-- ==== Sys2Proof/Machine/Place.lean ====
section
/-! DEFINITION. Placing launches, chains and cuttings on slots in the dispatcher's order, what `tdone` does when it takes effect,
deadlines, and the end of a launch by the host (R223, R225, R228, R232 to R234, R239, R289, R298, R322, R338, R339, R348). -/

namespace Sys2Proof.Machine

/-! ## The order of placement (R232) -/

/-- A change made with a thread in focus, on a parked device. -/
def inSlot (n r : Nat) (f : State → State) (d : Device) : Device := park (f (unpark d n r))

/-- The launches of a queue that run (R233). -/
def runs (d : Device) (q : Nat) : Bool := d.launches.any (fun p => p.2.phase = 2 && p.2.queue = q)

/-- V of a queue as a fraction: CHG and WEIGHT. -/
def shareOf (d : Device) (q : Nat) : Nat × Nat := let u := queueAt d q; (u.qchg.toNat, weightOf u)

/-- A fraction below another. -/
def fracLt (a b : Nat × Nat) : Bool := a.1 * b.2 < b.1 * a.2

/-- A launch of the same class comes before another. -/
def before (d : Device) (a b : Launch) : Bool :=
  let tie := a.queue < b.queue || (a.queue = b.queue && a.admitted < b.admitted)
  if a.dead then a.deadline.toNat < b.deadline.toNat || (a.deadline = b.deadline && tie)
  else
    let x := shareOf d a.queue
    let y := shareOf d b.queue
    fracLt x y || (!fracLt y x && tie)

/-- DROOT.EN of a context (R249). -/
def ctxOn (d : Device) (c : Nat) : Bool := bit (ctxOf d c).droot.toNat 0

/-- A launch waits for slots: one of its tasks is READY, or it is resumed from a cutting. A re-run waits for the re-run before it. -/
def waitsForSlots (d : Device) (l : Launch) : Bool :=
  l.phase = 1 && ctxOn d l.ctx
    && (match l.after with | some a => (match SMap.find d.launches a with | some x => x.phase = 3 | none => true) | none => true)
    && (l.cutting.isSome || l.tasks.any (fun t => match SMap.find d.tasks t with | some x => x.st = 2 | none => false))

/-- A system cutting's launch with what its header asks of a slot, while STATE reads SEALED (R341, R353). -/
def cutLaunch (d : Device) (c : SysCut) : Option Launch :=
  match SMap.find d.launches c.launch, ctxRead d c.ctx c.addr 256 with
  | some l, .ok hb =>
    let h := leNat hb
    if bfield h 8 8 = 2 then
      some { l with
        nslot := 1
        cutting := some c.addr
        part := BitVec.ofNat 32 (bfield h 40 4)
        lmode := bfield h 37 1
        vldep := bit (bfield h 16 4) 0
        vlen := bfield h 32 4
        ncol := bfield h 76 2 }
    else none
  | _, _ => none

/-- A system cutting may be placed again (R230, R294, R353). -/
def cutWaits (d : Device) (k : Nat) (c : SysCut) : Bool :=
  ctxOn d c.ctx && (match c.kind with
    | .waiter => !poolFull d && d.sysCuts.all (fun p => p.2.kind != .waiter || p.1 = k || c.order ≤ p.2.order)
    | .ungraft => c.waits.isEmpty
    | _ => true)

◇ ◇ ◇

BRIEF: Copy out each line above, character for character.

ANSWER SPACE:
-- ==== Sys2Proof/Machine/Place.lean ====
section
/-! DEFINITION. Placing launches, chains and cuttings on slots in the dispatcher's order, what `tdone` does when it takes effect,
deadlines, and the end of a launch by the host (R223, R225, R228, R232 to R234, R239, R289, R298, R322, R338, R339, R348). -/

namespace Sys2Proof.Machine

/-! ## The order of placement (R232) -/

/-- A change made with a thread in focus, on a parked device. -/
def inSlot (n r : Nat) (f : State → State) (d : Device) : Device := park (f (unpark d n r))

/-- The launches of a queue that run (R233). -/
def runs (d : Device) (q : Nat) : Bool := d.launches.any (fun p => p.2.phase = 2 && p.2.queue = q)

/-- V of a queue as a fraction: CHG and WEIGHT. -/
def shareOf (d : Device) (q : Nat) : Nat × Nat := let u := queueAt d q; (u.qchg.toNat, weightOf u)

/-- A fraction below another. -/
def fracLt (a b : Nat × Nat) : Bool := a.1 * b.2 < b.1 * a.2

/-- A launch of the same class comes before another. -/
def before (d : Device) (a b : Launch) : Bool :=
  let tie := a.queue < b.queue || (a.queue = b.queue && a.admitted < b.admitted)
  if a.dead then a.deadline.toNat < b.deadline.toNat || (a.deadline = b.deadline && tie)
  else
    let x := shareOf d a.queue
    let y := shareOf d b.queue
    fracLt x y || (!fracLt y x && tie)

/-- DROOT.EN of a context (R249). -/
def ctxOn (d : Device) (c : Nat) : Bool := bit (ctxOf d c).droot.toNat 0

/-- A launch waits for slots: one of its tasks is READY, or it is resumed from a cutting. A re-run waits for the re-run before it. -/
def waitsForSlots (d : Device) (l : Launch) : Bool :=
  l.phase = 1 && ctxOn d l.ctx
    && (match l.after with | some a => (match SMap.find d.launches a with | some x => x.phase = 3 | none => true) | none => true)
    && (l.cutting.isSome || l.tasks.any (fun t => match SMap.find d.tasks t with | some x => x.st = 2 | none => false))

/-- A system cutting's launch with what its header asks of a slot, while STATE reads SEALED (R341, R353). -/
def cutLaunch (d : Device) (c : SysCut) : Option Launch :=
  match SMap.find d.launches c.launch, ctxRead d c.ctx c.addr 256 with
  | some l, .ok hb =>
    let h := leNat hb
    if bfield h 8 8 = 2 then
      some { l with
        nslot := 1
        cutting := some c.addr
        part := BitVec.ofNat 32 (bfield h 40 4)
        lmode := bfield h 37 1
        vldep := bit (bfield h 16 4) 0
        vlen := bfield h 32 4
        ncol := bfield h 76 2 }
    else none
  | _, _ => none

/-- A system cutting may be placed again (R230, R294, R353). -/
def cutWaits (d : Device) (k : Nat) (c : SysCut) : Bool :=
  ctxOn d c.ctx && (match c.kind with
    | .waiter => !poolFull d && d.sysCuts.all (fun p => p.2.kind != .waiter || p.1 = k || c.order ≤ p.2.order)
    | .ungraft => c.waits.isEmpty
    | _ => true)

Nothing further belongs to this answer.